• About this task:
Go through the data below and gather each line containing "vpackB".

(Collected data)

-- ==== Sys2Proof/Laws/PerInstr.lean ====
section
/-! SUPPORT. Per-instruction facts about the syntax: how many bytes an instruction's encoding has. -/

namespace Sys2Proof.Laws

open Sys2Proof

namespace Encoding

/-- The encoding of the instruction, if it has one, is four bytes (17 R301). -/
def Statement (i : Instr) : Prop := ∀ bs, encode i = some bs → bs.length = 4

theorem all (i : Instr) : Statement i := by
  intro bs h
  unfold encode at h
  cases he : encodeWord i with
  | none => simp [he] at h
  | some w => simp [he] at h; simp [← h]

==

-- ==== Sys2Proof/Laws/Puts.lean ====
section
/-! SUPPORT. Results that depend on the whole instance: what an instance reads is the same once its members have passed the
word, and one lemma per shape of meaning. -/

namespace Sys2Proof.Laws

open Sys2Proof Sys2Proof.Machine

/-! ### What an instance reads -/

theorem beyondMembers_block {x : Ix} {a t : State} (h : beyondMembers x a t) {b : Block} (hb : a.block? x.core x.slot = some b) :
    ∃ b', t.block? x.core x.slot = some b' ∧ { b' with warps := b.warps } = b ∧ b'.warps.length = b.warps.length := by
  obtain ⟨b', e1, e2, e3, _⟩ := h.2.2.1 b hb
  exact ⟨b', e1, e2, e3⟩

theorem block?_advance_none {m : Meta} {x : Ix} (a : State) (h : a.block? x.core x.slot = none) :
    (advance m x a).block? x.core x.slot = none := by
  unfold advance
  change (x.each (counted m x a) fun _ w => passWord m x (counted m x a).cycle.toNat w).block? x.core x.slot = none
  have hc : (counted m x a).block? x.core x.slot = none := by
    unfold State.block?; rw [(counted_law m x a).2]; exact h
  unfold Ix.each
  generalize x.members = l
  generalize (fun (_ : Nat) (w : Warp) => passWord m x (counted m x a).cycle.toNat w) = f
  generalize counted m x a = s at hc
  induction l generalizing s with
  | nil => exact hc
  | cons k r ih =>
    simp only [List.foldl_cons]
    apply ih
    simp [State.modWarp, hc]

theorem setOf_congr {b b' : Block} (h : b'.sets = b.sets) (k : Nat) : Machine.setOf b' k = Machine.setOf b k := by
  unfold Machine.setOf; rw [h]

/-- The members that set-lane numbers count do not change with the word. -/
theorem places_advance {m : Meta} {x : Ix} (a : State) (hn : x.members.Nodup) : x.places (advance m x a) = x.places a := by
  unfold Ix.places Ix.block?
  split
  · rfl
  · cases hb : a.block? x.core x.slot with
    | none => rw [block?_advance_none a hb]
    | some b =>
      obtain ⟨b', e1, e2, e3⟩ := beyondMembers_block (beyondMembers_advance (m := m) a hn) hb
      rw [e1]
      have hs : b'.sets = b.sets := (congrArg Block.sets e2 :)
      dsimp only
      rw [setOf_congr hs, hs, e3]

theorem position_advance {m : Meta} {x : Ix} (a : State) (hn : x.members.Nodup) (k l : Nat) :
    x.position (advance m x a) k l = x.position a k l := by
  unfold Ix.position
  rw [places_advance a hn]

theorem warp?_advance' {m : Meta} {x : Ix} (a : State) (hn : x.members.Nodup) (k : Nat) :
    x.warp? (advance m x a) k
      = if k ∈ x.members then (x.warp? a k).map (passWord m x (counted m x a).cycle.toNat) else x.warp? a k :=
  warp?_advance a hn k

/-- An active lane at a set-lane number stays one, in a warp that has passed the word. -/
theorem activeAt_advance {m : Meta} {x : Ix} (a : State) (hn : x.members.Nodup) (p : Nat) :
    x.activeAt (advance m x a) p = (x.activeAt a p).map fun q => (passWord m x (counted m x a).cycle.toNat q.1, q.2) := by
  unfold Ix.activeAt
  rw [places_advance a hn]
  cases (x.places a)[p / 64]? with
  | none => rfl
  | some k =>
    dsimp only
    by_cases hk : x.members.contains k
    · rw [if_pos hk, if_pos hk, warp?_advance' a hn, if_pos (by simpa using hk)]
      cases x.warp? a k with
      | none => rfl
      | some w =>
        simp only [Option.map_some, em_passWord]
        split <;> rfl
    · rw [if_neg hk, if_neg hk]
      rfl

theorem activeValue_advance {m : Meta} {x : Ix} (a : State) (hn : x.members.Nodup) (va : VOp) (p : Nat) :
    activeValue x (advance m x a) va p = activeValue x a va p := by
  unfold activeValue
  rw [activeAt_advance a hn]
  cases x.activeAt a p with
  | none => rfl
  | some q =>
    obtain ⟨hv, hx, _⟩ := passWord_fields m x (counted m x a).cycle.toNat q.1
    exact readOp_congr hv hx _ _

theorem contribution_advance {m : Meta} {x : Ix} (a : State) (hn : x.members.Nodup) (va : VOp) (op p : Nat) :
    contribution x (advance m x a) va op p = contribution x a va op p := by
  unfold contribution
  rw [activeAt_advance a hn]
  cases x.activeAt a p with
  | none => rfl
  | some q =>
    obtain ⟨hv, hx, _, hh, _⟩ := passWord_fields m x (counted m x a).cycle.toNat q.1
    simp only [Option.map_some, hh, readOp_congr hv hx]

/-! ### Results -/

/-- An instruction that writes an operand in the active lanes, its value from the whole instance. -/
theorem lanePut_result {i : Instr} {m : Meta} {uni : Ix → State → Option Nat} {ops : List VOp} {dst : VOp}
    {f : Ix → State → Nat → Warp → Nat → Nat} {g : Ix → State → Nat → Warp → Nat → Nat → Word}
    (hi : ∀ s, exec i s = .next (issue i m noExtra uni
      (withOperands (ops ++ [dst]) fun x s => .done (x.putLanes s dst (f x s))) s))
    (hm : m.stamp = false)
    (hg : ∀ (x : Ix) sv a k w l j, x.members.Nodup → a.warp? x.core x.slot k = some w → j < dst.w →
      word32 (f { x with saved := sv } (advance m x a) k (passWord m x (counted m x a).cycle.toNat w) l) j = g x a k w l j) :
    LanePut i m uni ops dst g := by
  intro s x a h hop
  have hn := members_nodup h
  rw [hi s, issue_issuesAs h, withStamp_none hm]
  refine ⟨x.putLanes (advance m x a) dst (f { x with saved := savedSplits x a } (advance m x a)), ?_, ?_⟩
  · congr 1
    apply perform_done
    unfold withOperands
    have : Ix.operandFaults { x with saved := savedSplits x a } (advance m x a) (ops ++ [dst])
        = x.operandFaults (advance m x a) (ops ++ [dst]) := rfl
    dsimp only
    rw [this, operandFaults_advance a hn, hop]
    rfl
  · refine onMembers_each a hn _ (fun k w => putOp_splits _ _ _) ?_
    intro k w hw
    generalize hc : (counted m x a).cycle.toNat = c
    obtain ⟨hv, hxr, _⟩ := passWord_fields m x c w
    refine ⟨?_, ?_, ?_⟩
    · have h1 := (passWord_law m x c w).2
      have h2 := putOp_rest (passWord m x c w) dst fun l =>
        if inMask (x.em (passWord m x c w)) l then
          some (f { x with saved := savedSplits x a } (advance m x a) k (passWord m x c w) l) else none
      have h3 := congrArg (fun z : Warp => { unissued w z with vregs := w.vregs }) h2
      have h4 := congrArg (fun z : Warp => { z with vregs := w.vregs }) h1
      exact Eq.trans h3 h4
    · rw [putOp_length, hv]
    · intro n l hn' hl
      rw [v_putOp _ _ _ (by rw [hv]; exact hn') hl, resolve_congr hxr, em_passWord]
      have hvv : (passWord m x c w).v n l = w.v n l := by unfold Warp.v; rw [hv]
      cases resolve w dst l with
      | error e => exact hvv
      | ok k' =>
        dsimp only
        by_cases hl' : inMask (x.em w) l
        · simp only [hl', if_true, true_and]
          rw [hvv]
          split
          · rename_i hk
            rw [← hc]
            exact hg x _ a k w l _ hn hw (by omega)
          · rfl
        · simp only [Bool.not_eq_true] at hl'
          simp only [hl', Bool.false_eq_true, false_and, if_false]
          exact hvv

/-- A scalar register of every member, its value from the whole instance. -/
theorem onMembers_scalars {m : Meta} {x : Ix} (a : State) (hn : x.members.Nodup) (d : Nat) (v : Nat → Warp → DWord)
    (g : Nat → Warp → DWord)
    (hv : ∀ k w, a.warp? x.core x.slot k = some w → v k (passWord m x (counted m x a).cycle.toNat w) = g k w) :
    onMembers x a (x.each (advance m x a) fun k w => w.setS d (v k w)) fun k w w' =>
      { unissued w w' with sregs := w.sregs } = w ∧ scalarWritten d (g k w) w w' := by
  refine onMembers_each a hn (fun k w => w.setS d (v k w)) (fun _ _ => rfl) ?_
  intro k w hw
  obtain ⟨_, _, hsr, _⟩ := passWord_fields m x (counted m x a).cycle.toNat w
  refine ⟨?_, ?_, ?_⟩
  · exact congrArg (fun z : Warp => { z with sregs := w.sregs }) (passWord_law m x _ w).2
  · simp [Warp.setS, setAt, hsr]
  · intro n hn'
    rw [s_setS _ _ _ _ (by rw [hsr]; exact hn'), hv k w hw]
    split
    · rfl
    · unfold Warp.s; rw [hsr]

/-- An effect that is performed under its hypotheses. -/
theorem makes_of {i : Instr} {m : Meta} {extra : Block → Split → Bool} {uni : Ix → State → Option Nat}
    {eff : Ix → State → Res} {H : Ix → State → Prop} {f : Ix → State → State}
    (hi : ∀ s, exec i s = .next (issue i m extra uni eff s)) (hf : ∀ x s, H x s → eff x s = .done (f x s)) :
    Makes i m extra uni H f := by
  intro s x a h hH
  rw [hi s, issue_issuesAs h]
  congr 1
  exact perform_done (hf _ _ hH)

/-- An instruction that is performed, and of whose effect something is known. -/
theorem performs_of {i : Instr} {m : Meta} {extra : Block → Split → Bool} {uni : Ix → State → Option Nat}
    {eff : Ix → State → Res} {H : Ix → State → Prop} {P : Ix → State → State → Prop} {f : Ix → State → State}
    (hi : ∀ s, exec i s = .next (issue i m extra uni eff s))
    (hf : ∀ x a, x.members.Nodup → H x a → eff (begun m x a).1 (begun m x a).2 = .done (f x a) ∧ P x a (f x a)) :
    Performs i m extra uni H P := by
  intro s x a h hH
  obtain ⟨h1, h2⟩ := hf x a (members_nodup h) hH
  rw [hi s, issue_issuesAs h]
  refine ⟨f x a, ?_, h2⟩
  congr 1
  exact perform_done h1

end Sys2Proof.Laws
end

---

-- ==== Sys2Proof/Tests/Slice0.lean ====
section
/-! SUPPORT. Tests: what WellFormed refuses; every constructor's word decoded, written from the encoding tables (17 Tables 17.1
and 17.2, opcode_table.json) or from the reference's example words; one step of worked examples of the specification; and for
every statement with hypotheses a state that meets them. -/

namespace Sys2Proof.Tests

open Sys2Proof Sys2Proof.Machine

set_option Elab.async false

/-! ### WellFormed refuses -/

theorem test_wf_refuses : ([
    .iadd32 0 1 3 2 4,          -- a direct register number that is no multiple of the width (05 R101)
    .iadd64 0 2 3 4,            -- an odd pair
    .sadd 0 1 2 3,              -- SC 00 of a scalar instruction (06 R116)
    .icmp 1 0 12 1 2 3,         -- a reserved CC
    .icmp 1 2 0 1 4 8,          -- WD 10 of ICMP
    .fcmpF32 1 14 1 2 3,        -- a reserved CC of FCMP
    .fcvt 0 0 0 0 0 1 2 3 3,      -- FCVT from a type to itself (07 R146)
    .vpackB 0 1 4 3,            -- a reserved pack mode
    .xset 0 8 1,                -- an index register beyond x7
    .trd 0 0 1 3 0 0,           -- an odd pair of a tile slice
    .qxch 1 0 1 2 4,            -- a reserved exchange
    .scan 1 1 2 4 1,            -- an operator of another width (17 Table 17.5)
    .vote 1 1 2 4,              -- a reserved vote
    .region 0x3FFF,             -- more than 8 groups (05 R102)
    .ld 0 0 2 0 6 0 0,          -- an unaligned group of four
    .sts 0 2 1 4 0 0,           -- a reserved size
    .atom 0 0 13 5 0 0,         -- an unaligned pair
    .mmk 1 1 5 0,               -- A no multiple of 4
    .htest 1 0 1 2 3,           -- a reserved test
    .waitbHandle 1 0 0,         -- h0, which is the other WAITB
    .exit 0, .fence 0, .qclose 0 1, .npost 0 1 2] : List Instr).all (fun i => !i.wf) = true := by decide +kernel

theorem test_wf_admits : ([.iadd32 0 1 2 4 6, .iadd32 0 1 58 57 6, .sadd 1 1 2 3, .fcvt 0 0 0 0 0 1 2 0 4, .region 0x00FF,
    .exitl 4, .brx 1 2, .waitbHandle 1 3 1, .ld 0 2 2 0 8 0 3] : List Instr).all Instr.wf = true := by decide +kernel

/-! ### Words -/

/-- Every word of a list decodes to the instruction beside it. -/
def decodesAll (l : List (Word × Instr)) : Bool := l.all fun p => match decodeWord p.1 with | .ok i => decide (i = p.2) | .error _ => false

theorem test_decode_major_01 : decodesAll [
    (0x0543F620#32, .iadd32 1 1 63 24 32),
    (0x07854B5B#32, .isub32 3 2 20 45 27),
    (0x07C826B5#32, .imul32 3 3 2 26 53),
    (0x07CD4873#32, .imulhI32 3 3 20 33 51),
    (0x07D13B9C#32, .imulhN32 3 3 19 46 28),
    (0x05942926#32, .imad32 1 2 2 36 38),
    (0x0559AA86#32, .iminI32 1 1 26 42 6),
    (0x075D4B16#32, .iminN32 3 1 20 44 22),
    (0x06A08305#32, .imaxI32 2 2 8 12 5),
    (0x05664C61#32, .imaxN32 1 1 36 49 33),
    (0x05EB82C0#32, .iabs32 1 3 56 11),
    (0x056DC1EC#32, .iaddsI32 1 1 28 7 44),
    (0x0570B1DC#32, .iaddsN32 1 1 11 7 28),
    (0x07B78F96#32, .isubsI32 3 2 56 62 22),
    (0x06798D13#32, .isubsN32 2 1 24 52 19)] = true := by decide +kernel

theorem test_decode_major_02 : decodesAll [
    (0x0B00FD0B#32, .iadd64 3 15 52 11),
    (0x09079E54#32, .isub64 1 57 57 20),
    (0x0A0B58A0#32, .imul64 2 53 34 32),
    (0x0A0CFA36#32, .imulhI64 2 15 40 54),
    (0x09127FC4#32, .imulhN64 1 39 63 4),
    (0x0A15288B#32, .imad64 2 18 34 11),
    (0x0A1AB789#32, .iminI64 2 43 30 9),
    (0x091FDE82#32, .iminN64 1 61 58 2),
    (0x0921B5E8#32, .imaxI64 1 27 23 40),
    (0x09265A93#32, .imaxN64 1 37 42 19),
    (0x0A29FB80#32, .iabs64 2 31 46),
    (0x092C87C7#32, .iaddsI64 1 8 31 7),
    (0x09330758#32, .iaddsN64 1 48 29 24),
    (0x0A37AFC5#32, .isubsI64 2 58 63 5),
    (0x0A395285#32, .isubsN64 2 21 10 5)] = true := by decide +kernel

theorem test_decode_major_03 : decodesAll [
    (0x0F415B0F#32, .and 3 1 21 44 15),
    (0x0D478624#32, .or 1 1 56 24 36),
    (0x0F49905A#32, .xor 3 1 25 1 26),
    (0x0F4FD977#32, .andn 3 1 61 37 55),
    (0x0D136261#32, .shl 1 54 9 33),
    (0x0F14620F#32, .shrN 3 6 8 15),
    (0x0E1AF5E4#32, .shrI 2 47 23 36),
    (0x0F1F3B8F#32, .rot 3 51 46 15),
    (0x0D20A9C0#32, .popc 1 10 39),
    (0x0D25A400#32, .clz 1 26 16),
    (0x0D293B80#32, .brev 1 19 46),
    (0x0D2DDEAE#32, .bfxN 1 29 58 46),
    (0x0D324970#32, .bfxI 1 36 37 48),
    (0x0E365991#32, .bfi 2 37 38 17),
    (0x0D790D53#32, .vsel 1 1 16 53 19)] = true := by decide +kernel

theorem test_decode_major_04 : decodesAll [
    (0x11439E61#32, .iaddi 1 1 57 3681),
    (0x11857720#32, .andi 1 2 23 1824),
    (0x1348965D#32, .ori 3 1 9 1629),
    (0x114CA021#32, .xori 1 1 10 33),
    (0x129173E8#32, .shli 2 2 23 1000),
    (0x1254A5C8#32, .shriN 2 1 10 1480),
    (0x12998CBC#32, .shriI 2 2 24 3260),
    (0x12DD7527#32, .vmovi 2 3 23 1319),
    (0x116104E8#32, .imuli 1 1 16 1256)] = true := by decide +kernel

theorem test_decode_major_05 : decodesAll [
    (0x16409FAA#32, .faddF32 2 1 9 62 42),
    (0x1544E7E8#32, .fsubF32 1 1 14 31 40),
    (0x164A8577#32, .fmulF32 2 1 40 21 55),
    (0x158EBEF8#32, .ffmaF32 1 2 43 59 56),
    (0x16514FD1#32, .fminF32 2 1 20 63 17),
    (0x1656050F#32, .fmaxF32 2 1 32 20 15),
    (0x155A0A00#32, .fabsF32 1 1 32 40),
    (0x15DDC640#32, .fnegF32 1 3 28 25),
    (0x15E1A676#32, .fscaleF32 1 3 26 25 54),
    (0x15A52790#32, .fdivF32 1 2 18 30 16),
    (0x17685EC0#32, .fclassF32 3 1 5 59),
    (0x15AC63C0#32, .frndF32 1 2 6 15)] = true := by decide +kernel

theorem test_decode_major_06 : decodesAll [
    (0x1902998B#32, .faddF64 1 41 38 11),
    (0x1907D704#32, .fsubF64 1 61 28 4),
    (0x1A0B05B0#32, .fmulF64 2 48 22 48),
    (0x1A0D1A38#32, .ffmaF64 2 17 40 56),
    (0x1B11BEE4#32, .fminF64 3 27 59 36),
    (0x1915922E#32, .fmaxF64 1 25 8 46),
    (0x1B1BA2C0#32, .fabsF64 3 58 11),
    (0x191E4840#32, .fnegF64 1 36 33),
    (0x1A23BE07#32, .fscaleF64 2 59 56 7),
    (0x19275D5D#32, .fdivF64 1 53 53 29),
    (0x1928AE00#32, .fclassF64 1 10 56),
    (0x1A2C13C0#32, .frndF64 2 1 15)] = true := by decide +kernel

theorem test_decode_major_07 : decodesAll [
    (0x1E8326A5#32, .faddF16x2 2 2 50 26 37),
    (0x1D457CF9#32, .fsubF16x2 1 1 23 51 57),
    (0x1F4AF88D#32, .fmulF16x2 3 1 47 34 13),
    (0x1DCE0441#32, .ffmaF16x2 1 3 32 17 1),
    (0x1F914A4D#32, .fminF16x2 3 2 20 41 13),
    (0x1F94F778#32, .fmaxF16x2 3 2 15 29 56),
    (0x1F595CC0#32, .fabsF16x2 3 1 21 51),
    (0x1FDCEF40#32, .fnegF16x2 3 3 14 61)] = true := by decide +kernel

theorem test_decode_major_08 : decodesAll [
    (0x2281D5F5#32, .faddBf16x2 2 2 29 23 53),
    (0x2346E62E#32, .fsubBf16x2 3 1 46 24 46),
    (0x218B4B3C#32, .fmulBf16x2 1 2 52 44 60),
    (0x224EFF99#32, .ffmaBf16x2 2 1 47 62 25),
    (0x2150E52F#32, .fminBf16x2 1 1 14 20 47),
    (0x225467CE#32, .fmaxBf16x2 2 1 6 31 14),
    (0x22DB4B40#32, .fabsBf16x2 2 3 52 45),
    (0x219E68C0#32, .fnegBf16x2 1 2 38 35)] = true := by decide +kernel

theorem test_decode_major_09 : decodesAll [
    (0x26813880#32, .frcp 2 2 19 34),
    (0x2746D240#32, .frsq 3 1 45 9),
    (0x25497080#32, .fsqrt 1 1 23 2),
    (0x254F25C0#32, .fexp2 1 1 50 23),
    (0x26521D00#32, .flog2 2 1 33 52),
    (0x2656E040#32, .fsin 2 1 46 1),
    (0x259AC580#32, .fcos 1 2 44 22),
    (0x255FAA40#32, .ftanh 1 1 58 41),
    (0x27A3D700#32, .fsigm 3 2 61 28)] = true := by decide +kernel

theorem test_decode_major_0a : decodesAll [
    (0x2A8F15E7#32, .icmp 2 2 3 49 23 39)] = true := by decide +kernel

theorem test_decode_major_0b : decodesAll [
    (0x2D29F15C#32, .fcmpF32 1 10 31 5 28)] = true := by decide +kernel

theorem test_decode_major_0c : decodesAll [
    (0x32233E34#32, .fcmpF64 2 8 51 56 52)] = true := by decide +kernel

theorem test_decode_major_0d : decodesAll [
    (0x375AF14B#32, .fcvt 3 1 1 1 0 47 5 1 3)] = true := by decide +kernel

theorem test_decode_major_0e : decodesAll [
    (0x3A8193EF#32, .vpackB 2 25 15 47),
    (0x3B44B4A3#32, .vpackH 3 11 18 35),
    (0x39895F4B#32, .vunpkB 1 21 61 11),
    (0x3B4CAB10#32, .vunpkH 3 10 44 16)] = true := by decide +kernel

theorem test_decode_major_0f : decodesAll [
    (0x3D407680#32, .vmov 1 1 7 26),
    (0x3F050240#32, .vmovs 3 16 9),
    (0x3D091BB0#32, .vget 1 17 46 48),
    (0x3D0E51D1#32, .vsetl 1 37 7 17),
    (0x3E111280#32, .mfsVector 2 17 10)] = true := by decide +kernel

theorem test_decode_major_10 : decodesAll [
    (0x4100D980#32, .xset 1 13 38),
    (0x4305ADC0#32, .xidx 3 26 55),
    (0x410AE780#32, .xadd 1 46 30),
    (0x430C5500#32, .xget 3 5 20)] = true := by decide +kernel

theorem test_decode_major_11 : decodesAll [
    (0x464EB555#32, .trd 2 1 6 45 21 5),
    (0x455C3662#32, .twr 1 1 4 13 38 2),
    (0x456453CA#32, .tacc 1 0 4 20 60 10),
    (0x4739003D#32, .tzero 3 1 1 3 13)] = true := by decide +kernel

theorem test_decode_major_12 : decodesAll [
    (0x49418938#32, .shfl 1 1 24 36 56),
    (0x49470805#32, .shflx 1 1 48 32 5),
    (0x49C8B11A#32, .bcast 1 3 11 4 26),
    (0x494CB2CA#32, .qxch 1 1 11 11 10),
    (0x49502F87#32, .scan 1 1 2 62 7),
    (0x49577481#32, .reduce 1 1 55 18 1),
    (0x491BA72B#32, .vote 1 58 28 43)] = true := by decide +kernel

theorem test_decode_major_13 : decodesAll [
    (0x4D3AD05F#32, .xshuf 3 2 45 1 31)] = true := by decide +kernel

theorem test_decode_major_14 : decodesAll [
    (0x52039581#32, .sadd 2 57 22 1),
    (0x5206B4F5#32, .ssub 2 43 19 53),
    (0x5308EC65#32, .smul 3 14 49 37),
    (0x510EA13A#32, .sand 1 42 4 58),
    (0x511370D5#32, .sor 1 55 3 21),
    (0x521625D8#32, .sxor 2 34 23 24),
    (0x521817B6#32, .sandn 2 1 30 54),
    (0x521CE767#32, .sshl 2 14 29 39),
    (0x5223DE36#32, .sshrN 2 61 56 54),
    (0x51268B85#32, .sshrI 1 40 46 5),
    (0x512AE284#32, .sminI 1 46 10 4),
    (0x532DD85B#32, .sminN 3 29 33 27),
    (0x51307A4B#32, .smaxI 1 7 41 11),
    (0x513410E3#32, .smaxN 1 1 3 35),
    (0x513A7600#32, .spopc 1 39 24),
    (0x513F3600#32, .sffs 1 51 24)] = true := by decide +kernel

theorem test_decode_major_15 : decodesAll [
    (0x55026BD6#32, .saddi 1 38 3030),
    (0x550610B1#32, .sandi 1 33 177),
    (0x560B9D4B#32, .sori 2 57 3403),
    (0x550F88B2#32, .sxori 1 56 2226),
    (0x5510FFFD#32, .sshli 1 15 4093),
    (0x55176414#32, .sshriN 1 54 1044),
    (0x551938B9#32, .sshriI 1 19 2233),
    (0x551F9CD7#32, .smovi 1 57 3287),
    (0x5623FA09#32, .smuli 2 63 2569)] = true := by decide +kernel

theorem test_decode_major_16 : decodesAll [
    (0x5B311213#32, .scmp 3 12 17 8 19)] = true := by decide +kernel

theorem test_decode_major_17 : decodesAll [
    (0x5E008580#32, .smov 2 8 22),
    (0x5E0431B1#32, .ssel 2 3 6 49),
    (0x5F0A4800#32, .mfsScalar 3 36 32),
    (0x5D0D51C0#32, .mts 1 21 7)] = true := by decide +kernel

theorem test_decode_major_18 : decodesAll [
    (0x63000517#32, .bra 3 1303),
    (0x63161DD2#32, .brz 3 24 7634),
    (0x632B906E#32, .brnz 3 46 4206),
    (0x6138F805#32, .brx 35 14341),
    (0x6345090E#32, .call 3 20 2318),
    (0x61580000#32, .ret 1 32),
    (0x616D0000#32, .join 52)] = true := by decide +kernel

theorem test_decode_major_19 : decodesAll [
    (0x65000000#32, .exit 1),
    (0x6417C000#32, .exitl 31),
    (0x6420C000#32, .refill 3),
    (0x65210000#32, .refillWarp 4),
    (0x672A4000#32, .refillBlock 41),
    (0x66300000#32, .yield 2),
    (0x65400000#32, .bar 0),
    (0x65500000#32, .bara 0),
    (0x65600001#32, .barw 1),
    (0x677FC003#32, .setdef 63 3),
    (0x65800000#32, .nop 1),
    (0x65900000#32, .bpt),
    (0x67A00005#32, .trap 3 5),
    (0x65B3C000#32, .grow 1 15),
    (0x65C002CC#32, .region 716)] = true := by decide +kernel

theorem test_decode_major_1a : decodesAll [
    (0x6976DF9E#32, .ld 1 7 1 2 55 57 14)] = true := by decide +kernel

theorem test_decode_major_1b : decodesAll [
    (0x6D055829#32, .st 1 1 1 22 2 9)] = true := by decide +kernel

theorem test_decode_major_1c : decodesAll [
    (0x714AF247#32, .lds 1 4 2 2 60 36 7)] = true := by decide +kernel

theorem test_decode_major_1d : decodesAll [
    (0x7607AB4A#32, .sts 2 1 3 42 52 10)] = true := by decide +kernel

• Exercise response:
    .vpackB 0 1 4 3,            -- a reserved pack mode
    (0x3A8193EF#32, .vpackB 2 25 15 47),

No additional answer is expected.